§ Recorded information

-- ==== Sys2Proof/Machine/Tables.lean ====
section
/-! DEFINITION. The constant tables of the core (20_memory.md R83: "read-only"), row by row as the
spec prints them. -/

namespace Sys2Proof.Machine

/-- `K32[0..63]` (41_sha2_32.md R158). -/
def k32 : List Word32 :=
  [0x428a2f98, 0x71374491, 0xb5c0fbcf, 0xe9b5dba5, 0x3956c25b, 0x59f111f1, 0x923f82a4, 0xab1c5ed5] ++
  [0xd807aa98, 0x12835b01, 0x243185be, 0x550c7dc3, 0x72be5d74, 0x80deb1fe, 0x9bdc06a7, 0xc19bf174] ++
  [0xe49b69c1, 0xefbe4786, 0x0fc19dc6, 0x240ca1cc, 0x2de92c6f, 0x4a7484aa, 0x5cb0a9dc, 0x76f988da] ++
  [0x983e5152, 0xa831c66d, 0xb00327c8, 0xbf597fc7, 0xc6e00bf3, 0xd5a79147, 0x06ca6351, 0x14292967] ++
  [0x27b70a85, 0x2e1b2138, 0x4d2c6dfc, 0x53380d13, 0x650a7354, 0x766a0abb, 0x81c2c92e, 0x92722c85] ++
  [0xa2bfe8a1, 0xa81a664b, 0xc24b8b70, 0xc76c51a3, 0xd192e819, 0xd6990624, 0xf40e3585, 0x106aa070] ++
  [0x19a4c116, 0x1e376c08, 0x2748774c, 0x34b0bcb5, 0x391c0cb3, 0x4ed8aa4a, 0x5b9cca4f, 0x682e6ff3] ++
  [0x748f82ee, 0x78a5636f, 0x84c87814, 0x8cc70208, 0x90befffa, 0xa4506ceb, 0xbef9a3f7, 0xc67178f2]

/-- `K64[0..79]` (42_sha2_64.md R208). -/
def k64 : List Word64 :=
  [0x428a2f98d728ae22, 0x7137449123ef65cd, 0xb5c0fbcfec4d3b2f, 0xe9b5dba58189dbbc] ++
  [0x3956c25bf348b538, 0x59f111f1b605d019, 0x923f82a4af194f9b, 0xab1c5ed5da6d8118] ++
  [0xd807aa98a3030242, 0x12835b0145706fbe, 0x243185be4ee4b28c, 0x550c7dc3d5ffb4e2] ++
  [0x72be5d74f27b896f, 0x80deb1fe3b1696b1, 0x9bdc06a725c71235, 0xc19bf174cf692694] ++
  [0xe49b69c19ef14ad2, 0xefbe4786384f25e3, 0x0fc19dc68b8cd5b5, 0x240ca1cc77ac9c65] ++
  [0x2de92c6f592b0275, 0x4a7484aa6ea6e483, 0x5cb0a9dcbd41fbd4, 0x76f988da831153b5] ++
  [0x983e5152ee66dfab, 0xa831c66d2db43210, 0xb00327c898fb213f, 0xbf597fc7beef0ee4] ++
  [0xc6e00bf33da88fc2, 0xd5a79147930aa725, 0x06ca6351e003826f, 0x142929670a0e6e70] ++
  [0x27b70a8546d22ffc, 0x2e1b21385c26c926, 0x4d2c6dfc5ac42aed, 0x53380d139d95b3df] ++
  [0x650a73548baf63de, 0x766a0abb3c77b2a8, 0x81c2c92e47edaee6, 0x92722c851482353b] ++
  [0xa2bfe8a14cf10364, 0xa81a664bbc423001, 0xc24b8b70d0f89791, 0xc76c51a30654be30] ++
  [0xd192e819d6ef5218, 0xd69906245565a910, 0xf40e35855771202a, 0x106aa07032bbd1b8] ++
  [0x19a4c116b8d2d0c8, 0x1e376c085141ab53, 0x2748774cdf8eeb99, 0x34b0bcb5e19b48a8] ++
  [0x391c0cb3c5c95a63, 0x4ed8aa4ae3418acb, 0x5b9cca4f7763e373, 0x682e6ff3d6b2b8a3] ++
  [0x748f82ee5defb2fc, 0x78a5636f43172f60, 0x84c87814a1f0ab72, 0x8cc702081a6439ec] ++
  [0x90befffa23631e28, 0xa4506cebde82bde9, 0xbef9a3f7b2c67915, 0xc67178f2e372532b] ++
  [0xca273eceea26619c, 0xd186b8c721c0c207, 0xeada7dd6cde0eb1e, 0xf57d4f7fee6ed178] ++
  [0x06f067aa72176fba, 0x0a637dc5a2c898a6, 0x113f9804bef90dae, 0x1b710b35131c471b] ++
  [0x28db77f523047d84, 0x32caab7b40c72493, 0x3c9ebe0a15c9bebc, 0x431d67c49c100d4c] ++
  [0x4cc5d4becb3e42b6, 0x597f299cfc657e2a, 0x5fcb6fab3ad6faec, 0x6c44198c4a475817]

/-- Initial value of SHA-224, each word zero-extended (44_digest_facade.md R303, R305). -/
def ivSha224 : Vector Word64 8 :=
  #v[0xc1059ed8, 0x367cd507, 0x3070dd17, 0xf70e5939,
    0xffc00b31, 0x68581511, 0x64f98fa7, 0xbefa4fa4]

/-- Initial value of SHA-256, each word zero-extended (R303, R305). -/
def ivSha256 : Vector Word64 8 :=
  #v[0x6a09e667, 0xbb67ae85, 0x3c6ef372, 0xa54ff53a,
    0x510e527f, 0x9b05688c, 0x1f83d9ab, 0x5be0cd19]

/-- Initial value of SHA-384 (R304). -/
def ivSha384 : Vector Word64 8 :=
  #v[0xcbbb9d5dc1059ed8, 0x629a292a367cd507, 0x9159015a3070dd17, 0x152fecd8f70e5939,
    0x67332667ffc00b31, 0x8eb44a8768581511, 0xdb0c2e0d64f98fa7, 0x47b5481dbefa4fa4]

/-- Initial value of SHA-512 (R304). -/
def ivSha512 : Vector Word64 8 :=
  #v[0x6a09e667f3bcc908, 0xbb67ae8584caa73b, 0x3c6ef372fe94f82b, 0xa54ff53a5f1d36f1,
    0x510e527fade682d1, 0x9b05688c2b3e6c1f, 0x1f83d9abfb41bd6b, 0x5be0cd19137e2179]

/-- Initial value of SHA-512/224 (R304). -/
def ivSha512t224 : Vector Word64 8 :=
  #v[0x8c3d37c819544da2, 0x73e1996689dcd4d6, 0x1dfab7ae32ff9c82, 0x679dd514582f9fcf,
    0x0f6d2b697bd44da8, 0x77e36f7304c48942, 0x3f9d85a86a1d36c8, 0x1112e6ad91d692a1]

/-- Initial value of SHA-512/256 (R304). -/
def ivSha512t256 : Vector Word64 8 :=
  #v[0x22312194fc2bf72c, 0x9f555fa3c84c64c2, 0x2393b86b6f53b151, 0x963877195940eabd,
    0x96283ee2a88effe3, 0xbe5e1e2553863992, 0x2b0199fc2c85b8aa, 0x0eb72ddc81c52ca2]

/-- Initial value of RIPEMD-160, followed by three zero words (43_ripemd160.md R257, R305). -/
def ivRipemd160 : Vector Word64 8 :=
  #v[0x67452301, 0xefcdab89, 0x98badcfe, 0x10325476,
    0xc3d2e1f0, 0, 0, 0]

/-- `RL`, the left path's message-word selection, one row per phase (43_ripemd160.md R247). -/
def selLeft : List (List Nat) :=
  [[0, 1, 2, 3, 4, 5, 6, 7, 8, 9, 10, 11, 12, 13, 14, 15]] ++
  [[7, 4, 13, 1, 10, 6, 15, 3, 12, 0, 9, 5, 2, 14, 11, 8]] ++
  [[3, 10, 14, 4, 9, 15, 8, 1, 2, 7, 0, 6, 13, 11, 5, 12]] ++
  [[1, 9, 11, 10, 0, 8, 12, 4, 13, 3, 7, 15, 14, 5, 6, 2]] ++
  [[4, 0, 5, 9, 7, 12, 2, 10, 14, 1, 3, 8, 11, 6, 15, 13]]

/-- `RR`, the right path's message-word selection (R248). -/
def selRight : List (List Nat) :=
  [[5, 14, 7, 0, 9, 2, 11, 4, 13, 6, 15, 8, 1, 10, 3, 12]] ++
  [[6, 11, 3, 7, 0, 13, 5, 10, 14, 15, 8, 12, 4, 9, 1, 2]] ++
  [[15, 5, 1, 3, 7, 14, 6, 9, 11, 8, 12, 2, 10, 0, 4, 13]] ++
  [[8, 6, 4, 1, 3, 11, 15, 0, 5, 12, 2, 13, 9, 7, 10, 14]] ++
  [[12, 15, 10, 4, 1, 5, 8, 7, 6, 2, 13, 14, 0, 3, 9, 11]]

/-- `SL`, the left path's rotation amounts (R249). -/
def rotLeft : List (List Nat) :=
  [[11, 14, 15, 12, 5, 8, 7, 9, 11, 13, 14, 15, 6, 7, 9, 8]] ++
  [[7, 6, 8, 13, 11, 9, 7, 15, 7, 12, 15, 9, 11, 7, 13, 12]] ++
  [[11, 13, 6, 7, 14, 9, 13, 15, 14, 8, 13, 6, 5, 12, 7, 5]] ++
  [[11, 12, 14, 15, 14, 15, 9, 8, 9, 14, 5, 6, 8, 6, 5, 12]] ++
  [[9, 15, 5, 11, 6, 8, 13, 12, 5, 12, 13, 14, 11, 8, 5, 6]]

/-- `SR`, the right path's rotation amounts (R250). -/
def rotRight : List (List Nat) :=
  [[8, 9, 9, 11, 13, 15, 15, 5, 7, 7, 8, 11, 14, 14, 12, 6]] ++
  [[9, 13, 15, 7, 12, 8, 9, 11, 7, 7, 12, 7, 6, 15, 13, 11]] ++
  [[9, 7, 15, 11, 8, 6, 6, 14, 12, 13, 5, 14, 13, 13, 7, 5]] ++
  [[15, 5, 8, 11, 14, 14, 6, 14, 6, 9, 12, 9, 12, 5, 15, 8]] ++
  [[8, 5, 12, 9, 12, 5, 14, 6, 8, 13, 6, 5, 15, 13, 11, 11]]

/-- `KL[0..4]`, the left path's additive constants (R251). -/
def addLeft : List Word32 :=
  [0x00000000, 0x5a827999, 0x6ed9eba1, 0x8f1bbcdc, 0xa953fd4e]

/-- `KR[0..4]`, the right path's additive constants (R251). -/
def addRight : List Word32 :=
  [0x50a28be6, 0x5c4dd124, 0x6d703ef3, 0x7a6d76e9, 0x00000000]

end Sys2Proof.Machine
end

§ Problem requirements
Of the entries listed above, reproduce only the lines starting at the line containing "SHA-512/224 (R304). -/" and ending at the line containing "def ivSha512t256 : Vector". Include both, exactly as they stand.

§ Answer section
/-- Initial value of SHA-512/224 (R304). -/
def ivSha512t224 : Vector Word64 8 :=
  #v[0x8c3d37c819544da2, 0x73e1996689dcd4d6, 0x1dfab7ae32ff9c82, 0x679dd514582f9fcf,
    0x0f6d2b697bd44da8, 0x77e36f7304c48942, 0x3f9d85a86a1d36c8, 0x1112e6ad91d692a1]

/-- Initial value of SHA-512/256 (R304). -/
def ivSha512t256 : Vector Word64 8 :=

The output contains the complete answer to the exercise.